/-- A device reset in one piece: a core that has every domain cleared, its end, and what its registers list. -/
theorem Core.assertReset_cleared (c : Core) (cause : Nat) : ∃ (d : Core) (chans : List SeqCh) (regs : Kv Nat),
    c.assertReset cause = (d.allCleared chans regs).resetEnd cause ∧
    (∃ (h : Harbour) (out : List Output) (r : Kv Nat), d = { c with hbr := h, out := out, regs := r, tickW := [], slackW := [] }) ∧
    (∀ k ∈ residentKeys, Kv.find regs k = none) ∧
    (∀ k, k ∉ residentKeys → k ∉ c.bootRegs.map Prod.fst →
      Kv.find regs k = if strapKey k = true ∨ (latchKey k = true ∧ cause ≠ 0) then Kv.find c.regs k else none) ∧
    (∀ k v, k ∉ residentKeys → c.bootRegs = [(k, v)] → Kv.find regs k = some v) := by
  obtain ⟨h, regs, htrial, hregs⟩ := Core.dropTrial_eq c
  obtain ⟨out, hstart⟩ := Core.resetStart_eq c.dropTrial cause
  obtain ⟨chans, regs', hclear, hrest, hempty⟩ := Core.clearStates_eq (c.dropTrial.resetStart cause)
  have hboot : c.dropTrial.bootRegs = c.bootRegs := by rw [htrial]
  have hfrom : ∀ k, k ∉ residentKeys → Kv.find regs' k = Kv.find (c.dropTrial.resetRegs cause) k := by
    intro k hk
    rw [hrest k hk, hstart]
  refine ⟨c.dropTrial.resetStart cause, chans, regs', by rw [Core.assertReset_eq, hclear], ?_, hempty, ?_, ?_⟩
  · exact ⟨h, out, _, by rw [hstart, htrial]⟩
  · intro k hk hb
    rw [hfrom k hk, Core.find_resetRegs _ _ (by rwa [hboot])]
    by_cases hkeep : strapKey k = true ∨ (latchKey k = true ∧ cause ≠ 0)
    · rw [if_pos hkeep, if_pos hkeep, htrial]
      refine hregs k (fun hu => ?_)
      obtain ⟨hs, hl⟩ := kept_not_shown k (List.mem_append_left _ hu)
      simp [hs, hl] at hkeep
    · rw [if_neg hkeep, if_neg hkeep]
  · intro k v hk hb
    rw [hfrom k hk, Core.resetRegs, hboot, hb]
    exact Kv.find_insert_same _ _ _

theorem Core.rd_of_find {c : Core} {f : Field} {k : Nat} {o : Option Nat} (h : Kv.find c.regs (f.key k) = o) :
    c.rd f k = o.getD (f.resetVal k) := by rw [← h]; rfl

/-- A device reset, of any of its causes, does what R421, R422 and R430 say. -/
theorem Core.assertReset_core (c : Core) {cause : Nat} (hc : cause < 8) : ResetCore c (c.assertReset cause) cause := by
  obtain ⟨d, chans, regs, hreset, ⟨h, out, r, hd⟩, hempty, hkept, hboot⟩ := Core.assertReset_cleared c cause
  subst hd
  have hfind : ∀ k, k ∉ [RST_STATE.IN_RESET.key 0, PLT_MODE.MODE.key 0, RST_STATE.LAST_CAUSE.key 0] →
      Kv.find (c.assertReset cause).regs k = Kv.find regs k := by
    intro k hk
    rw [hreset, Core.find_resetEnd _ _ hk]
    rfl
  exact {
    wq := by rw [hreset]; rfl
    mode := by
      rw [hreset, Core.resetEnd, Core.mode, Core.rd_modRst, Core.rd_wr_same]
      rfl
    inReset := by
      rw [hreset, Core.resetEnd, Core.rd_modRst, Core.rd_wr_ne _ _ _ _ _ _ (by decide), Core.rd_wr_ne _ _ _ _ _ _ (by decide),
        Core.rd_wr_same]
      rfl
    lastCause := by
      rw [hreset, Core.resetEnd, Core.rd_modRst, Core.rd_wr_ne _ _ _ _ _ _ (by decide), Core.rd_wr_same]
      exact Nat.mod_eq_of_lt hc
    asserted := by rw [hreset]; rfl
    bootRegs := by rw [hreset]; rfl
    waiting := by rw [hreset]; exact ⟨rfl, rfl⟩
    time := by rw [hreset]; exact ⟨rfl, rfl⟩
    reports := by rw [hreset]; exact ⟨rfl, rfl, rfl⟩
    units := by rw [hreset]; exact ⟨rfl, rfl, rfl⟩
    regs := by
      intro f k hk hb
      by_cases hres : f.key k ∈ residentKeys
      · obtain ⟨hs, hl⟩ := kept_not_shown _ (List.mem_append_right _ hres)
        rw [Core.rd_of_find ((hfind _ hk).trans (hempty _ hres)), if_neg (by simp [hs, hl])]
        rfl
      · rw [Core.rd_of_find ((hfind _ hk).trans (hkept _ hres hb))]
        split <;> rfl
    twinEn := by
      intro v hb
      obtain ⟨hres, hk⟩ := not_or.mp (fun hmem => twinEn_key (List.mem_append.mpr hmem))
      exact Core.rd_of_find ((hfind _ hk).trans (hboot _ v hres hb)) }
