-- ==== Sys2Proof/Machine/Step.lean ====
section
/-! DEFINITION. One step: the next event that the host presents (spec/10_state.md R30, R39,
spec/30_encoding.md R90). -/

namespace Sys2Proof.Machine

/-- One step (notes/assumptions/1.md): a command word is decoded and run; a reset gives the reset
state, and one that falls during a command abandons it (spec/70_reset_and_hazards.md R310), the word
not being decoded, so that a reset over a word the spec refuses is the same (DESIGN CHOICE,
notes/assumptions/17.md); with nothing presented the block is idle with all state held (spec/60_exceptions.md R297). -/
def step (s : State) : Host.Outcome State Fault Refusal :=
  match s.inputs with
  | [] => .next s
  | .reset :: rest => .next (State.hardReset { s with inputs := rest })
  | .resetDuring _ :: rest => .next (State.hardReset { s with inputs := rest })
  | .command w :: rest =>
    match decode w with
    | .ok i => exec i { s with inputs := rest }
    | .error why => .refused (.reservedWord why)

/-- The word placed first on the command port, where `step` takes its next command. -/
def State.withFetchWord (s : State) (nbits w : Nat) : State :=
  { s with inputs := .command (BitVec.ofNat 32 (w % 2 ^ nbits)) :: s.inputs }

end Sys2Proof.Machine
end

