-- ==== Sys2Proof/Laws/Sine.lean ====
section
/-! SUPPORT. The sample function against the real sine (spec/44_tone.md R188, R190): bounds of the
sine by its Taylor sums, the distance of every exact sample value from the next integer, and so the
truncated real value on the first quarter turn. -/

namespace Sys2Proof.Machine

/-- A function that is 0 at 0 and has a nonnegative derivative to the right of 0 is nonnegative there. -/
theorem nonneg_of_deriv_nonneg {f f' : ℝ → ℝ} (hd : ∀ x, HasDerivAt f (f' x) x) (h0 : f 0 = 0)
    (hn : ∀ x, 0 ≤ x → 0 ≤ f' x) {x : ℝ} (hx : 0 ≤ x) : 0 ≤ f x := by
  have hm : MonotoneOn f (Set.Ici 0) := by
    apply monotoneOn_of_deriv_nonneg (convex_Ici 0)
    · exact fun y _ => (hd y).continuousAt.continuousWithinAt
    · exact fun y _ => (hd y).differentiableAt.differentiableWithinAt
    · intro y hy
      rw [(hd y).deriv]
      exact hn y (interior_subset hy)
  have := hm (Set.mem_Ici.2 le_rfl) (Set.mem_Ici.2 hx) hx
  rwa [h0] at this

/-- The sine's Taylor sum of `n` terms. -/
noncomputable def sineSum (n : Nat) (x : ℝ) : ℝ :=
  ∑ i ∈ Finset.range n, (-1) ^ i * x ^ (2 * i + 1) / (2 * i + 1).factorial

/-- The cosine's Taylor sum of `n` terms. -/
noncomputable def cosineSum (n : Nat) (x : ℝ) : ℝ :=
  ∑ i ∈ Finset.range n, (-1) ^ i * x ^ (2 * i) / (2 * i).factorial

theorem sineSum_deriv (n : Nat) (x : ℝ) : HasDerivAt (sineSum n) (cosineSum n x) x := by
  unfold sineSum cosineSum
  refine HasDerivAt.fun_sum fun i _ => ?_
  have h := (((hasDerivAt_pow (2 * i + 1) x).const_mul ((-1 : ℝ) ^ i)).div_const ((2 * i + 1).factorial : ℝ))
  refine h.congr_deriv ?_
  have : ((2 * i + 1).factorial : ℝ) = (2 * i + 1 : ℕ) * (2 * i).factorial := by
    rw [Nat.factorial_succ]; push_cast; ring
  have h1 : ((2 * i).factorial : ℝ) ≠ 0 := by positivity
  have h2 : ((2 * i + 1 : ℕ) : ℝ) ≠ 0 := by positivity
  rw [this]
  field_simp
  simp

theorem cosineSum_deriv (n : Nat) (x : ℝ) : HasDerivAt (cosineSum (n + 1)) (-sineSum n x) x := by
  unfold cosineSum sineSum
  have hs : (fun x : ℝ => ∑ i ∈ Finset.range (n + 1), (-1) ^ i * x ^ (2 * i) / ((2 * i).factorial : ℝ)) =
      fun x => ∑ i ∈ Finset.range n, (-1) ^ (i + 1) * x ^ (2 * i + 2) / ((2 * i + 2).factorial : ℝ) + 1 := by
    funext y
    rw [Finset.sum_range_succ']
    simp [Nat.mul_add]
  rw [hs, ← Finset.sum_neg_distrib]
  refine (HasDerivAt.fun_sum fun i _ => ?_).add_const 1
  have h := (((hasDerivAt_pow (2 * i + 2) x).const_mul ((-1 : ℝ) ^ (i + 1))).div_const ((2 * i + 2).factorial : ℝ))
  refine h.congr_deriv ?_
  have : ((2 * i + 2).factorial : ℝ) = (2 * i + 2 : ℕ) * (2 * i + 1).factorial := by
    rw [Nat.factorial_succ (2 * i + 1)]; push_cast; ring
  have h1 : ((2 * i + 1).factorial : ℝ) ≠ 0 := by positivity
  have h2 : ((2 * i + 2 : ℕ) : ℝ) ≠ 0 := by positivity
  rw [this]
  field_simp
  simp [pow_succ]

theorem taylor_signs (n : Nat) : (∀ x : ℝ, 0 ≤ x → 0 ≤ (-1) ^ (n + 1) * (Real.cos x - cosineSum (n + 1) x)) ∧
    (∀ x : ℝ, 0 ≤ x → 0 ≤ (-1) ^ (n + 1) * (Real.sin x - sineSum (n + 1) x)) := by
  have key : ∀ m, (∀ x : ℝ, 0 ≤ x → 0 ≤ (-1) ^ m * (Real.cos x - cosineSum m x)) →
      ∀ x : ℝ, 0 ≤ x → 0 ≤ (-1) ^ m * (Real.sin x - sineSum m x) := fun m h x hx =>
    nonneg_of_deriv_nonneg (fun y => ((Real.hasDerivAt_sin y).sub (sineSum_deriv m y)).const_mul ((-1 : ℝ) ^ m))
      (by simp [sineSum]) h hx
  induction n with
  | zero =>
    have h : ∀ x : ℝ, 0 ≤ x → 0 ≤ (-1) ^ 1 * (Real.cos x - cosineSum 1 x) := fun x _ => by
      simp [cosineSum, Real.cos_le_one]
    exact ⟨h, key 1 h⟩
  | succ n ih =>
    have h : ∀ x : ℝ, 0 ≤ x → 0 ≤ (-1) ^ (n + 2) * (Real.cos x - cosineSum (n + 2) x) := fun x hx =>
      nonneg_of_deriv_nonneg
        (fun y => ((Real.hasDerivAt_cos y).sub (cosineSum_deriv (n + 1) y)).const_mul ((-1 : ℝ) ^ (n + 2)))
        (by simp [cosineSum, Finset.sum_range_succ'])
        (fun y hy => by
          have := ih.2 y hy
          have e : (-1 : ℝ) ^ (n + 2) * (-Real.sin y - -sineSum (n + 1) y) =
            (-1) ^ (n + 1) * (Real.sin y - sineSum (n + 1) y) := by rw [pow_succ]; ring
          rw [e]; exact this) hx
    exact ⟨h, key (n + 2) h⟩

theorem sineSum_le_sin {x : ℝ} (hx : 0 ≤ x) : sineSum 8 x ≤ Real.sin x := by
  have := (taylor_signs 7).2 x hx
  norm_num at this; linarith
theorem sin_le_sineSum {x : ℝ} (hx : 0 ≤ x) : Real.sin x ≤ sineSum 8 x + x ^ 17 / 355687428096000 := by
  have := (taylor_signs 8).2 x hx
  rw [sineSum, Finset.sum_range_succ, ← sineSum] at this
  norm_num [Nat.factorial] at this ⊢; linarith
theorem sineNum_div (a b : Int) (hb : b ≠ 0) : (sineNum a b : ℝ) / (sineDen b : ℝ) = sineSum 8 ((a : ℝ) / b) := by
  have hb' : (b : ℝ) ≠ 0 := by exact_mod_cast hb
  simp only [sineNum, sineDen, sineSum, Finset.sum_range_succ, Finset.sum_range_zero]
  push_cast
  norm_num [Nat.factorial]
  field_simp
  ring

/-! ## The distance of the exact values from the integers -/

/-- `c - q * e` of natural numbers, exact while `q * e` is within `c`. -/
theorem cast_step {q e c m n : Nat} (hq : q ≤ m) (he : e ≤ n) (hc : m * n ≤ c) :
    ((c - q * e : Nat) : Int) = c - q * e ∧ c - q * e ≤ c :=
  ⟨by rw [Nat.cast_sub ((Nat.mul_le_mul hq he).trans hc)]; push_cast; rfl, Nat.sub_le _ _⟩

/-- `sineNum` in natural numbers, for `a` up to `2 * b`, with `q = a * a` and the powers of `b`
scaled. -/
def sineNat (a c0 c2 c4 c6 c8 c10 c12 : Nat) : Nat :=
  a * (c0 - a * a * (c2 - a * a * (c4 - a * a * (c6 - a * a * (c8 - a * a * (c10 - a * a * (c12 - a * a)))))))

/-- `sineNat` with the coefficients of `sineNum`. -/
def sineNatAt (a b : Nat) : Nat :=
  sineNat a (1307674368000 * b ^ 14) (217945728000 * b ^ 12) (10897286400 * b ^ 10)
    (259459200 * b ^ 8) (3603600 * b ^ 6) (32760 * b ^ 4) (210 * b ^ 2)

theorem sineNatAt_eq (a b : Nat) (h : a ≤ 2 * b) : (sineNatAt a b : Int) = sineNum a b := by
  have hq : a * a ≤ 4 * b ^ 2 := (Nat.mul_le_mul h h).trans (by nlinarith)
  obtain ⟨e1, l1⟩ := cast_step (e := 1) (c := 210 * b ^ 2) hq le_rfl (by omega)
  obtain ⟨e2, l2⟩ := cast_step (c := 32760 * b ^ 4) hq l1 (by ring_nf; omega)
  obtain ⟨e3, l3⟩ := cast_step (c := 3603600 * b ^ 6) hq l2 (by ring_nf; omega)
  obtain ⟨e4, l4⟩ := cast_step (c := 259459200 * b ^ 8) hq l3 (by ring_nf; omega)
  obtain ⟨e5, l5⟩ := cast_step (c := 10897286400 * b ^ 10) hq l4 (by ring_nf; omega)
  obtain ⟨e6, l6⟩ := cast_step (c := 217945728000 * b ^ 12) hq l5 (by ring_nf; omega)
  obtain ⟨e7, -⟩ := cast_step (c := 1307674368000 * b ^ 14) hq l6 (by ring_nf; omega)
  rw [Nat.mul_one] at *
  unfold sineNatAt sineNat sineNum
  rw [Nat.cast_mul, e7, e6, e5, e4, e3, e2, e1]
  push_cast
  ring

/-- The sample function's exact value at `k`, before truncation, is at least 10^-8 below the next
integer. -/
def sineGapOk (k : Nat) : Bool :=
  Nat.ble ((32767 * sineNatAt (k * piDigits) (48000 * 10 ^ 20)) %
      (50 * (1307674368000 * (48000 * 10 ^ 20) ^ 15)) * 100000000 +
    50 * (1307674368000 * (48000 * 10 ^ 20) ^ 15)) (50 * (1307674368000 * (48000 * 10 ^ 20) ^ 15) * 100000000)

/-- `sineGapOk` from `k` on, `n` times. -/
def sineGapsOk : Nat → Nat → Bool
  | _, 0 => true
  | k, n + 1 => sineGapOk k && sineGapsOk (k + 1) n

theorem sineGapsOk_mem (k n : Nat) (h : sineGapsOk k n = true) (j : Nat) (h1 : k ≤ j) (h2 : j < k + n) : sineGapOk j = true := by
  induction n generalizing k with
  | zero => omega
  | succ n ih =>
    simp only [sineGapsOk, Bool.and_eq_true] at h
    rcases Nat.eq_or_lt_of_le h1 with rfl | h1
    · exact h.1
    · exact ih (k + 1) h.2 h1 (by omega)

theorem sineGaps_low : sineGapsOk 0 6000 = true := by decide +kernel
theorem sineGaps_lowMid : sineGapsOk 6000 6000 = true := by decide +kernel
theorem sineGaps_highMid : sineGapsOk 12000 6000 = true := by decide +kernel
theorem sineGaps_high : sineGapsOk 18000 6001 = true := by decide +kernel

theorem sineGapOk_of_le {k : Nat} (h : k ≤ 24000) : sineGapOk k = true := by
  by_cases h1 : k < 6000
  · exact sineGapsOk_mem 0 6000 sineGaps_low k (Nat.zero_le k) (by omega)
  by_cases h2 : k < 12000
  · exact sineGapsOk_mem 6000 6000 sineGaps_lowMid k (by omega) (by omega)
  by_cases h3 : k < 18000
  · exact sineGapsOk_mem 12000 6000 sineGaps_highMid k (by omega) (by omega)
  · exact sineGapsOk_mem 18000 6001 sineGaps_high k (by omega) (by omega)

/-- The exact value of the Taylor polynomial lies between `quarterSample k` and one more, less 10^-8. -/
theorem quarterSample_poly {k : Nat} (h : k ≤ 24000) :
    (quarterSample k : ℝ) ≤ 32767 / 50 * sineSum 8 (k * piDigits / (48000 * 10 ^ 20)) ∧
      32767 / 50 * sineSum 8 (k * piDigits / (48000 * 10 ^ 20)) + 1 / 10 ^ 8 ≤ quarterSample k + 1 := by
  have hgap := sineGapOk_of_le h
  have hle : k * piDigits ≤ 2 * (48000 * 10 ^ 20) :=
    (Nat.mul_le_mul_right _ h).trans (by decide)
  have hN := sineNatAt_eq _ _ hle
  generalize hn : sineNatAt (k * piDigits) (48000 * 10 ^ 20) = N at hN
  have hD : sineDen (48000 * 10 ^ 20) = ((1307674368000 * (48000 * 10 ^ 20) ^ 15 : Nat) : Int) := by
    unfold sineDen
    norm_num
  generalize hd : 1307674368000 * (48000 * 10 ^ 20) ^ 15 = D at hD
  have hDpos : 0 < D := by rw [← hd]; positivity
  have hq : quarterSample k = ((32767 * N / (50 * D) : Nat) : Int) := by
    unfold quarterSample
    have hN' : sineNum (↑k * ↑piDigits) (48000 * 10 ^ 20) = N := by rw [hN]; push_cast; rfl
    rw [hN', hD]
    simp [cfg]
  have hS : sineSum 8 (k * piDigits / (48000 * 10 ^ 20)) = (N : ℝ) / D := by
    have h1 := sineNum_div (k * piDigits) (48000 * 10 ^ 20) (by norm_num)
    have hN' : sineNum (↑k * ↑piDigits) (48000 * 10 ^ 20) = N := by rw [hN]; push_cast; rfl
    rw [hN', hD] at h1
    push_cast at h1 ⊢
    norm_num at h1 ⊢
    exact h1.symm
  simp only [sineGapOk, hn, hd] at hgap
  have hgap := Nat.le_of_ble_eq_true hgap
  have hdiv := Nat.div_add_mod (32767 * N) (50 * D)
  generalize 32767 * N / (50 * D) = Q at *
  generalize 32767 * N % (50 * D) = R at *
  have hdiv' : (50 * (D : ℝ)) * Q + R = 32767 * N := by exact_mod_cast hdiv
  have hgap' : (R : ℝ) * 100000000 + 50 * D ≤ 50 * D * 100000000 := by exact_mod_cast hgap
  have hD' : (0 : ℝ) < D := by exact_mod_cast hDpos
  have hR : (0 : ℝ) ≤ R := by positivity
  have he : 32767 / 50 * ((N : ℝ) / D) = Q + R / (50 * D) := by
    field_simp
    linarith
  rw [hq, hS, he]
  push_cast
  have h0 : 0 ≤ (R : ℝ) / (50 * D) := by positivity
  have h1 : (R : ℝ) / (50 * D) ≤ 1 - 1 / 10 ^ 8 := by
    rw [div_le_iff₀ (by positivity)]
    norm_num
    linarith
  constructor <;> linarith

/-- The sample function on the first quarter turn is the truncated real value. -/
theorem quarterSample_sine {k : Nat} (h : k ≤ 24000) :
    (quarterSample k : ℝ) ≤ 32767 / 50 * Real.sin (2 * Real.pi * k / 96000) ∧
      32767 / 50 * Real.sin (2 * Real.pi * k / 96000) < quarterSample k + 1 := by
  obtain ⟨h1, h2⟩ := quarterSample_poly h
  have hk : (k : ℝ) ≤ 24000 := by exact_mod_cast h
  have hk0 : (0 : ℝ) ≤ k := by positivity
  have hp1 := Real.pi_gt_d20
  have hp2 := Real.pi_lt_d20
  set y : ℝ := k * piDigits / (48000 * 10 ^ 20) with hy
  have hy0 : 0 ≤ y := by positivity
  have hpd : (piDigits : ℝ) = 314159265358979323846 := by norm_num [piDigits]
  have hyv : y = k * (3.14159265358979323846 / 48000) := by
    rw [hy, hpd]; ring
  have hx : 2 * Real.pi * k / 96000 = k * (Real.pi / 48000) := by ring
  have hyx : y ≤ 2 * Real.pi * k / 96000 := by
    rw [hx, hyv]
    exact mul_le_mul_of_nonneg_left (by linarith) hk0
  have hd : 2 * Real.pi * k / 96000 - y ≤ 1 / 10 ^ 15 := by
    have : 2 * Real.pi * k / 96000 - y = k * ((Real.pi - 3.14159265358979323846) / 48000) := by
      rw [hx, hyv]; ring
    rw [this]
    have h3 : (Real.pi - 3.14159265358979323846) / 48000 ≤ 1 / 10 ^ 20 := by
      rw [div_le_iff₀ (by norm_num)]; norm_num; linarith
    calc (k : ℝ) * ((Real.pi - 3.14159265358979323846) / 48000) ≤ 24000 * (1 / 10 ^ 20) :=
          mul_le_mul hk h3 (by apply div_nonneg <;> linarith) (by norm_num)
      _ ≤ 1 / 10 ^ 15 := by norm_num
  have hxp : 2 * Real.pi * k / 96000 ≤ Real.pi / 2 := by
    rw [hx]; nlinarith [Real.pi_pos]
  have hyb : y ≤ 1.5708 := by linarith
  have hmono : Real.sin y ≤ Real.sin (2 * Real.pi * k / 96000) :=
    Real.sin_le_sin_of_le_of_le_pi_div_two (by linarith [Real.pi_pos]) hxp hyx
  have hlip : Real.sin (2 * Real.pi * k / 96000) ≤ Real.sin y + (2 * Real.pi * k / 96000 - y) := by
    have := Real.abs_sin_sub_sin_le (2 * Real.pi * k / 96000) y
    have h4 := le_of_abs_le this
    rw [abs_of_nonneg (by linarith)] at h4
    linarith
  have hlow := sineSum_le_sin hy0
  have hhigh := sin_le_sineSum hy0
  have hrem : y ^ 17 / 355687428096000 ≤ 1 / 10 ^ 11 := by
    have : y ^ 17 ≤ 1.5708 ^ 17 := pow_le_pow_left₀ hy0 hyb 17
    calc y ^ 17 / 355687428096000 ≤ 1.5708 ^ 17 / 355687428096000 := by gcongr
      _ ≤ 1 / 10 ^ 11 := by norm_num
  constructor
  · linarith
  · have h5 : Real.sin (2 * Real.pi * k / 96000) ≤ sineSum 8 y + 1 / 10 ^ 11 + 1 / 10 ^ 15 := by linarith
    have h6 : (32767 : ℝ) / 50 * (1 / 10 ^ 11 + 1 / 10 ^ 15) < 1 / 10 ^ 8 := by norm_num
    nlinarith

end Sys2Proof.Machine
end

*****

The problem → The output should be exactly the lines above from the line containing "by_cases h2 : k < 12000" to the line containing "have hle : k", inclusive, with no other lines.

Solution for this problem →
  by_cases h2 : k < 12000
  · exact sineGapsOk_mem 6000 6000 sineGaps_lowMid k (by omega) (by omega)
  by_cases h3 : k < 18000
  · exact sineGapsOk_mem 12000 6000 sineGaps_highMid k (by omega) (by omega)
  · exact sineGapsOk_mem 18000 6001 sineGaps_high k (by omega) (by omega)

/-- The exact value of the Taylor polynomial lies between `quarterSample k` and one more, less 10^-8. -/
theorem quarterSample_poly {k : Nat} (h : k ≤ 24000) :
    (quarterSample k : ℝ) ≤ 32767 / 50 * sineSum 8 (k * piDigits / (48000 * 10 ^ 20)) ∧
      32767 / 50 * sineSum 8 (k * piDigits / (48000 * 10 ^ 20)) + 1 / 10 ^ 8 ≤ quarterSample k + 1 := by
  have hgap := sineGapOk_of_le h
  have hle : k * piDigits ≤ 2 * (48000 * 10 ^ 20) :=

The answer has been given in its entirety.